Propos recueillis par NAZIM BRAHIMI
Reporters : La grève à l’appel de l’Unoa pour contester le maintien du régime fiscal, introduit dans la LF 2022, a débuté hier, alors que l’opinion croyait que le problème était en voie de solution. Qu’est-ce que cela signifie aux yeux de l’avocat que vous êtes ?
Boudjemaâ Ghechir : Les avocats, qui étaient soumis à l’impôt forfaitaire de 12 %, sont passés à un nouveau régime, qui les soumet désormais à une imposition de près de 50%, dont 19% de TVA, à répercuter sur le justiciable. Un régime que rejettent les avocats qui réclament l’application du prélèvement à la source qu’ils considèrent comme plus efficace, plus équitable et plus rentable pour le Trésor public.
Bien que la profession d’avocat soit une profession libérale, l’avocat assure en toutes circonstances le droit à la liberté, l’inviolabilité et l’efficacité de la défense, en garantissant la régularité du jugement et le respect du principe du contradictoire. Il veille aussi à la conformité des lois aux principes de la Constitution et au respect de ces mêmes principes ainsi que des conventions des droits de l’homme et des libertés. Au risque de répéter une évidence, l’accès à la justice est un principe fondamental de l’Etat de droit. En son absence, les citoyens ne peuvent se faire entendre ni exercer leurs droits ni contester les mesures discriminatoires des décideurs. Il faut souligner aussi qu’un des principaux obstacles à l’accès à la justice est le coût des services de conseil et de représentation juridiques. C’est la raison pour laquelle l’Etat doit prendre toutes les mesures nécessaires pour assurer en toute équité des services qui facilitent l’accès de tous à la justice et pour que davantage de citoyens pauvres ou de classe moyenne puissent obtenir les services d’un avocat. C’est dans cette optique qu’on doit comprendre la position de l’Union nationale des Ordres des avocats (Unoa).

La pression des avocats, dans le cas d’une large adhésion à l’action de grève, est-elle de nature à pousser les autorités à abandonner le nouveau régime fiscal ?

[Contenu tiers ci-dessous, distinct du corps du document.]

/-! ### `Block.commit` -/

@[simp] theorem Block.commit_phase (r : Results) (b : Block) : (b.commit r).phase = .done := rfl
@[simp] theorem Block.commit_width (r : Results) (b : Block) : (b.commit r).width = r.width := rfl
@[simp] theorem Block.commit_wvalid (r : Results) (b : Block) : (b.commit r).wvalid = true := rfl
@[simp] theorem Block.commit_cmderr (r : Results) (b : Block) : (b.commit r).cmderr = b.cmderr := rfl
@[simp] theorem Block.commit_src (r : Results) (b : Block) : (b.commit r).src = r.src := rfl
@[simp] theorem Block.commit_err (r : Results) (b : Block) : (b.commit r).err = b.err := rfl
@[simp] theorem Block.commit_cnt (r : Results) (b : Block) : (b.commit r).cnt = 0 := rfl
@[simp] theorem Block.commit_allbin (r : Results) (b : Block) : (b.commit r).allbin = true := rfl
@[simp] theorem Block.commit_allhex (r : Results) (b : Block) : (b.commit r).allhex = true := rfl
@[simp] theorem Block.commit_binbuf (r : Results) (b : Block) : (b.commit r).binbuf = 0 := rfl
@[simp] theorem Block.commit_hexbuf (r : Results) (b : Block) : (b.commit r).hexbuf = 0 := rfl
@[simp] theorem Block.commit_ent (r : Results) (b : Block) : (b.commit r).ent = r.ent := rfl
@[simp] theorem Block.commit_dig (r : Results) (b : Block) : (b.commit r).dig = r.dig := rfl
@[simp] theorem Block.commit_cs (r : Results) (b : Block) : (b.commit r).cs = r.cs := rfl
@[simp] theorem Block.commit_full (r : Results) (b : Block) : (b.commit r).full = r.full := rfl
@[simp] theorem Block.commit_idx (r : Results) (b : Block) : (b.commit r).idx = r.idx := rfl
@[simp] theorem Block.commit_wsel (r : Results) (b : Block) : (b.commit r).wsel = b.wsel := rfl
@[simp] theorem Block.commit_wllen (r : Results) (b : Block) : (b.commit r).wllen = b.wllen := rfl
@[simp] theorem Block.commit_wlmissing (r : Results) (b : Block) : (b.commit r).wlmissing = b.wlmissing := rfl
@[simp] theorem Block.commit_wlmalformed (r : Results) (b : Block) : (b.commit r).wlmalformed = b.wlmalformed := rfl
@[simp] theorem Block.commit_wlchecked (r : Results) (b : Block) : (b.commit r).wlchecked = b.wlchecked := rfl

/-! ### `Block.writeWsel` -/

@[simp] theorem Block.writeWsel_phase (v : Word32) (b : Block) : (b.writeWsel v).phase = b.phase := rfl
@[simp] theorem Block.writeWsel_width (v : Word32) (b : Block) : (b.writeWsel v).width = b.width := rfl
@[simp] theorem Block.writeWsel_wvalid (v : Word32) (b : Block) : (b.writeWsel v).wvalid = b.wvalid := rfl
@[simp] theorem Block.writeWsel_cmderr (v : Word32) (b : Block) : (b.writeWsel v).cmderr = b.cmderr := rfl
@[simp] theorem Block.writeWsel_src (v : Word32) (b : Block) : (b.writeWsel v).src = b.src := rfl
@[simp] theorem Block.writeWsel_err (v : Word32) (b : Block) : (b.writeWsel v).err = b.err := rfl
@[simp] theorem Block.writeWsel_cnt (v : Word32) (b : Block) : (b.writeWsel v).cnt = b.cnt := rfl
@[simp] theorem Block.writeWsel_allbin (v : Word32) (b : Block) : (b.writeWsel v).allbin = b.allbin := rfl
@[simp] theorem Block.writeWsel_allhex (v : Word32) (b : Block) : (b.writeWsel v).allhex = b.allhex := rfl
@[simp] theorem Block.writeWsel_binbuf (v : Word32) (b : Block) : (b.writeWsel v).binbuf = b.binbuf := rfl
@[simp] theorem Block.writeWsel_hexbuf (v : Word32) (b : Block) : (b.writeWsel v).hexbuf = b.hexbuf := rfl
@[simp] theorem Block.writeWsel_ent (v : Word32) (b : Block) : (b.writeWsel v).ent = b.ent := rfl
@[simp] theorem Block.writeWsel_dig (v : Word32) (b : Block) : (b.writeWsel v).dig = b.dig := rfl
@[simp] theorem Block.writeWsel_cs (v : Word32) (b : Block) : (b.writeWsel v).cs = b.cs := rfl
@[simp] theorem Block.writeWsel_full (v : Word32) (b : Block) : (b.writeWsel v).full = b.full := rfl
@[simp] theorem Block.writeWsel_idx (v : Word32) (b : Block) : (b.writeWsel v).idx = b.idx := rfl
@[simp] theorem Block.writeWsel_wsel (v : Word32) (b : Block) : (b.writeWsel v).wsel = v.extractLsb' 0 5 := rfl
@[simp] theorem Block.writeWsel_wllen (v : Word32) (b : Block) : (b.writeWsel v).wllen = b.wllen := rfl
@[simp] theorem Block.writeWsel_wlmissing (v : Word32) (b : Block) : (b.writeWsel v).wlmissing = b.wlmissing := rfl
@[simp] theorem Block.writeWsel_wlmalformed (v : Word32) (b : Block) : (b.writeWsel v).wlmalformed = b.wlmalformed := rfl
@[simp] theorem Block.writeWsel_wlchecked (v : Word32) (b : Block) : (b.writeWsel v).wlchecked = b.wlchecked := rfl

/-! ### `State.withBlk` -/

@[simp] theorem State.withBlk_blk (b : Block) (s : State) : (s.withBlk b).blk = b := rfl
@[simp] theorem State.withBlk_herr (b : Block) (s : State) : (s.withBlk b).herr = s.herr := rfl
@[simp] theorem State.withBlk_rdata (b : Block) (s : State) : (s.withBlk b).rdata = s.rdata := rfl
@[simp] theorem State.withBlk_pending (b : Block) (s : State) : (s.withBlk b).pending = s.pending := rfl
@[simp] theorem State.withBlk_provider (b : Block) (s : State) : (s.withBlk b).provider = s.provider := rfl
@[simp] theorem State.withBlk_bits (b : Block) (s : State) : (s.withBlk b).bits = s.bits := rfl

/-! ### `State.respond` -/

@[simp] theorem State.respond_blk (d : Option Word32) (s : State) : (s.respond d).blk = s.blk := rfl
@[simp] theorem State.respond_herr (d : Option Word32) (s : State) : (s.respond d).herr = false := rfl
@[simp] theorem State.respond_rdata (d : Option Word32) (s : State) : (s.respond d).rdata = d := rfl
@[simp] theorem State.respond_pending (d : Option Word32) (s : State) : (s.respond d).pending = s.pending := rfl
@[simp] theorem State.respond_provider (d : Option Word32) (s : State) : (s.respond d).provider = s.provider := rfl
@[simp] theorem State.respond_bits (d : Option Word32) (s : State) : (s.respond d).bits = s.bits := rfl

/-! ### `State.refuseAccess` -/

@[simp] theorem State.refuseAccess_blk (d : Option Word32) (s : State) : (s.refuseAccess d).blk = s.blk.setCmderr := rfl
@[simp] theorem State.refuseAccess_herr (d : Option Word32) (s : State) : (s.refuseAccess d).herr = true := rfl
@[simp] theorem State.refuseAccess_rdata (d : Option Word32) (s : State) : (s.refuseAccess d).rdata = d := rfl
@[simp] theorem State.refuseAccess_pending (d : Option Word32) (s : State) : (s.refuseAccess d).pending = s.pending := rfl
@[simp] theorem State.refuseAccess_provider (d : Option Word32) (s : State) : (s.refuseAccess d).provider = s.provider := rfl
@[simp] theorem State.refuseAccess_bits (d : Option Word32) (s : State) : (s.refuseAccess d).bits = s.bits := rfl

Les avocats ont affiché leur disposition au dialogue dès l’annonce de la grève, qui a été décidée par l’Unoa, lors de son assemblée générale extraordinaire tenue le 8 janvier dernier. Les avocats ne semblent pas près de lâcher. Tous les avocats adhèrent à la démarche de l’Unoa et le mot d’ordre de grève ne peut être que suivi à travers l’ensemble des juridictions du pays. Surtout que la grève nationale illimitée, qui a été décidée lors de la dernière réunion, est la conséquence du comportement négatif de l’administration fiscale qui ne daigne pas répondre aux propositions qui ont été adressées par l’Unoa suivant les décisions prises lors de la réunion avec le ministre des Finances et chef du gouvernement.

N’appréhendez-vous pas une détérioration des rapports entre les avocats et le ministère des Finances si ce conflit venait à durer dans le temps ?
Oui, une configuration très probable si l’administration fiscale n’ouvre pas le dialogue avec les représentants des avocats pour trouver une solution. Nous souhaitons un climat de confiance entre les deux parties. Aux autorités d’assumer leur responsabilité.